The think-tank said a significant portion of the debt was accumulated after 2015 when the government embarked on the command programme.

“Financing CAP has disproportionately bled Zimbabwe’s finances with little commensurate benefit to the public. It is time for command agriculture to be reviewed with the aim of making individual farmers responsible for their debts,” Veritas said. “If that means giving them bankable title to their land, then it should be done. Funding agriculture is desirable and even necessary so long as it does not become a perpetual burden on taxpayers.”

The programme was also criticised for having been militarised, with the army organising the procurement of inputs and supervising their distribution to farmers.

Between 2015 and 2018 the programme was funded outside the national budget, resulting in the country incurring US$3 billion in unbudgeted expenditure.

The US$3 billion unauthorised expenditure was described as unappropriated expenditure by the Auditor-General Mildred Chiri when she appeared before the Public Accounts Committee in 2019.

Veritas noted that in the current financial year, Treasury will have to pay $37 billion (local currency) to service TBs that were used to fund agriculture in the 2020/21 season.

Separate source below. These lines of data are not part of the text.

-- ==== Sys2Proof/Machine/Tracking.lean ====
section
/-!
DEFINITION. The Track Unit (chapter 8): TRACK_START, the marks of permitted writes, TRACK_COLLECT and the
release of a slot.
-/

namespace Sys2Proof.Machine

/-! ### TRACK_START (R153, R154) -/

/-- TRACK_START at its start (R153). -/
def doTrackStart (c : Nat) (b : Line) (s : State) : State :=
  let k := wordA b
  let d := wordB b
  let sl := slotOf s k
  if 3 < k ∨ d = 0 ∨ 511 < d ∨ wordE b = 0 ∨ 512 < wordE b ∨ rangeBad s (wordC b) (wordD b) then
    refuse c b .parameter (refusal .trackStart b s) s
  else if !(sl.state = .idle ∨ (sl.state = .overflowed ∧ sl.domain = some d)) ∨ sl.collecting.isSome then
    refuse c b .slotState (refusal .trackStart b s) s
  else if !assignable (dom s d).state then refuse c b .domainState (refusal .trackStart b s) s
  else if (dom s d).slot.any (fun x => x != k) then refuse c b .domainBusy (refusal .trackStart b s) s
  else
    let s := setSlot k { sl with
      state := .arming, domain := some d, fillMark := wordE b, queue := [], armedBy := some c } s
    let s := setDom d { dom s d with slot := some k } s
    activate c b (.trackStart k d (wordC b) (wordD b) 0 0) .visit .running s

/-- The last granule has been visited: the slot becomes ACTIVE and TRACK_START completes (R154). -/
def trackStartDone (c k f n cleared : Nat) (s : State) : State :=
  let s := setSlot k { slotOf s k with state := .active, armedBy := none } s
  completeWork c .done { finished := n, next := f + n, w0 := cleared, w1 := k } s

/-- Whether a slot is ARMING under a channel's command (R154). -/
def armedUnder (s : State) (k c : Nat) : Bool :=
  (slotOf s k).state == .arming && (slotOf s k).armedBy == some c

/-- One granule of the arming walk at its record's line (R154): DIRTY is cleared if the record names the
domain, and the walk's last granule makes the slot ACTIVE. -/
def trackStartRecord (c k d f n done cleared : Nat) (r : TagRecord) (s : State) : State :=
  let hit := decide (r.owner = some d) && r.dirty
  let s := if hit then putRecord (f + done) { r with dirty := false } s else s
  let cleared := if hit then cleared + 1 else cleared
  if done + 1 = n ∧ armedUnder s k c then trackStartDone c k f n cleared s
  else goPhase c .visit .running (goWork c (.trackStart k d f n (done + 1) cleared) s)

/-- The tests before a visit of the arming walk, and the visit (R154, R102). -/
def trackStartStep (c : Nat) (k d f n done cleared : Nat) (s : State) : State :=
  if !armedUnder s k c then stopWork c .slotState s
  else if !assignable (dom s d).state then stopWork c .domainState s
  else withRecord c (f + done) (trackStartRecord c k d f n done cleared) (goPhase c .clearing .running s)

/-! ### Marks (R155, R156) -/

/-- Sets the keep mark of the group's first entry for a granule (R156). -/
def markKeep (g : Nat) : List QueueEntry → List QueueEntry
  | [] => []
  | e :: t => if e.granule = g ∧ e.group then { e with keep := true } :: t else e :: markKeep g t

/-- A slot takes a granule index that a mark hands over (R156). -/
def slotTake (k g : Nat) (s : State) : State :=
  let sl := slotOf s k
  if sl.queue.any (fun e => e.granule == g && e.group) then setSlot k { sl with queue := markKeep g sl.queue } s
  else match sl.state with
    | .active =>
      if sl.queue.length < Config.trackQueue then
        let q := sl.queue ++ [{ granule := g, group := false, keep := false }]
        let s := setSlot k { sl with queue := q } s
        if q.length = sl.fillMark then raise .trackAttention s else s
      else raise .trackAttention (setSlot k { sl with state := .overflowed } s)
    | _ => s

/-- The slot that a permitted write to this record is marked in (R155). -/
def trackingSlot (s : State) (r : TagRecord) : Option Nat :=
  match r.state, r.owner with
  | .gPrivate, some d =>
    match (dom s d).slot with
    | some k =>
      let st := (slotOf s k).state
      if d ≠ 0 ∧ (st = .active ∨ st = .overflowed) then some k else none
    | none => none
  | _, _ => none

/-- A write permitted at step 9 is marked (R78, R155). -/
def markWrite (g : Nat) (r : TagRecord) (s : State) : State :=
  match trackingSlot s r with
  | some k => if r.dirty then s else slotTake k g (putRecord g { r with dirty := true } s)
  | none => s

/-! ### TRACK_COLLECT (R158 to R161) -/

/-- TRACK_COLLECT at its start: the tests that need no record (R158). -/
def doTrackCollect (c : Nat) (b : Line) (s : State) : State :=
  let k := wordA b
  let sl := slotOf s k
  if 3 < k ∨ wordC b = 0 ∨ 512 < wordC b ∨ granuleCount s ≤ wordB b then
    refuse c b .parameter (refusal .trackCollect b s) s
  else if !(sl.state = .active ∨ sl.state = .overflowed) ∨ sl.collecting.isSome then
    refuse c b .slotState (refusal .trackCollect b s) s
  else activate c b
    (.trackCollect { slot := k, buffer := wordB b, capacity := wordC b, count := 0, delivered := 0, lines := 0,
                     group := [], visited := 0 }) .buffer .running s

/-- TRACK_COLLECT completes (R160). -/
def collectDone (c : Nat) (k : CollectWork) (s : State) : State :=
  completeWork c .done (collectReport k s) (cleanUp c (.trackCollect k) s)

/-- The granules of the next group at the head of the queue (R158). -/
def nextGroup (k : CollectWork) (sl : Slot) : List Nat :=
  (sl.queue.take (min Config.groupSize (k.count - k.delivered))).map (·.granule)

/-- A group starts: its entries take the group mark (R159). -/
def startGroup (c : Nat) (k : CollectWork) (s : State) : State :=
  let sl := slotOf s k.slot
  let m := min Config.groupSize (k.count - k.delivered)
  let q := (sl.queue.take m).map (fun e => { e with group := true, keep := false }) ++ sl.queue.drop m
  goPhase c .clearing .running
    (goWork c (.trackCollect { k with group := nextGroup k sl, visited := 0 })
      (setSlot k.slot { sl with queue := q } s))

/-- The buffer test and the changes of its step (R158).  The slot is tested again when the line has been
waited for. -/
def collectBuffer (c : Nat) (k : CollectWork) (r : TagRecord) (s : State) : State :=
  let sl := slotOf s k.slot
  if !(sl.state = .active ∨ sl.state = .overflowed) ∨ sl.collecting.isSome then stopWork c .slotState s
  else if r.state ≠ .gOpen ∨ r.owner ≠ some 0 ∨ inRegionEntry s k.buffer then stopWork c .parameter s
  else if claimed s k.buffer then stopWork c .granuleBusy s
  else
    let k := { k with count := min k.capacity sl.queue.length }
    let s := setClaim c (some k.buffer) (setSlot k.slot { sl with collecting := some c } s)
    let s := goPhase c .clearing .running (goWork c (.trackCollect k) s)
    if k.count = 0 then collectDone c k s else startGroup c k s

/-- One clearing visit at its record's line: at a granule's first visit in its group DIRTY is cleared for the slot's
domain, and at each visit a drain begins (R159). -/
def collectRecord (c : Nat) (k : CollectWork) (g : Nat) (r : TagRecord) (s : State) : State :=
  let ours := (slotOf s k.slot).domain.isSome && decide (r.owner = (slotOf s k.slot).domain)
  let again := (k.group.take k.visited).contains g
  let s := if ours && r.dirty && !again then putRecord g { r with dirty := false } s else s
  let s := beginDrain (.group c) (.granule g) s
  goPhase c .clearing .running (goWork c (.trackCollect { k with visited := k.visited + 1 }) s)

/-- The harvest write of a group is produced (R160). -/
def harvestIssue (c : Nat) (s : State) : State := produceJob (.harvest c) (goPhase c .harvest .writes s)

/-- One step of the clearing phase (R159). -/
def collectStep (c : Nat) (k : CollectWork) (s : State) : State :=
  match k.group[k.visited]? with
  | some g => withRecord c g (collectRecord c k g) s
  | none => if drained s (.group c) then harvestIssue c s else goPhase c .draining .drain s

/-- The queue after a group has been delivered: unkept entries leave, kept ones move to the end (R160). -/
def deliver (q : List QueueEntry) : List QueueEntry :=
  q.filter (fun e => !e.group) ++ clearMarks (q.filter (fun e => e.group && e.keep))

/-- A harvest write has ended (R160, R161).  DEDUCED (assumption 22): in a slot made IDLE meanwhile no group is left,
and a stop that waited for the last group's write stops with every group delivered; both report next granule N. -/
def harvestEnded (c : Nat) (ok : Bool) (s : State) : State :=
  match (chan s c).active with
  | some { work := .trackCollect k, ending := e, .. } =>
    if ok then
      let sl := slotOf s k.slot
      let s := setSlot k.slot { sl with queue := deliver sl.queue } s
      let k := { k with delivered := k.delivered + k.group.length, lines := k.lines + 1 }
      let k := { k with group := nextGroup k (slotOf s k.slot) }
      let s := goWork c (.trackCollect k) s
      match e with
      | some r => stopWork c r s
      | none => if k.delivered = k.count then collectDone c k s else startGroup c k s
    else stopWork c (e.getD .downstreamError) s
  | _ => s

/-- Whether a job is the harvest write of a channel. -/
def isHarvestOf (c : Nat) (j : OwnJob) : Bool := j == .harvest c

/-- TRACK_COLLECT stops (R161): at once, its drains withdrawn, unless its harvest write is outstanding, for
which it waits.  DEDUCED (assumption 22): a harvest write that still waits for a tag is not issued (R10). -/
def stopCollect (c : Nat) (r : Result) (s : State) : State :=
  let s := keepJobs (fun j => !isHarvestOf c j) s
  if s.outstanding.any (fun o => isHarvestOf c o.job) then goEnding c r s
  else stopWork c r (withdrawDrains (.group c) s)

/-- TRACK_STOP or RETIRE releases a slot (R106, R162): it becomes IDLE and a collection on it stops with
SLOT_STATE. -/
def releaseSlot (k : Nat) (s : State) : State :=
  let s := idleSlot k s
  match (slotOf s k).collecting with
  | some c => stopCollect c .slotState s
  | none => s

end Sys2Proof.Machine
end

“The Treasury has no capacity to repay this loan and it seems the debt will have to be rolled over and new bills issued. The domestic debt maturity profile reflects the short-term nature of the domestic debt securities/TBs as investors have a preference for short-term instruments to hedge against inflationary pressures. The maturity profile reflects government’s refinancing risk, as $31,3 billion (81%) of outstanding domestic debt securities is maturing in 2022, with a corresponding interest bill of $5,1 billion,” Veritas said.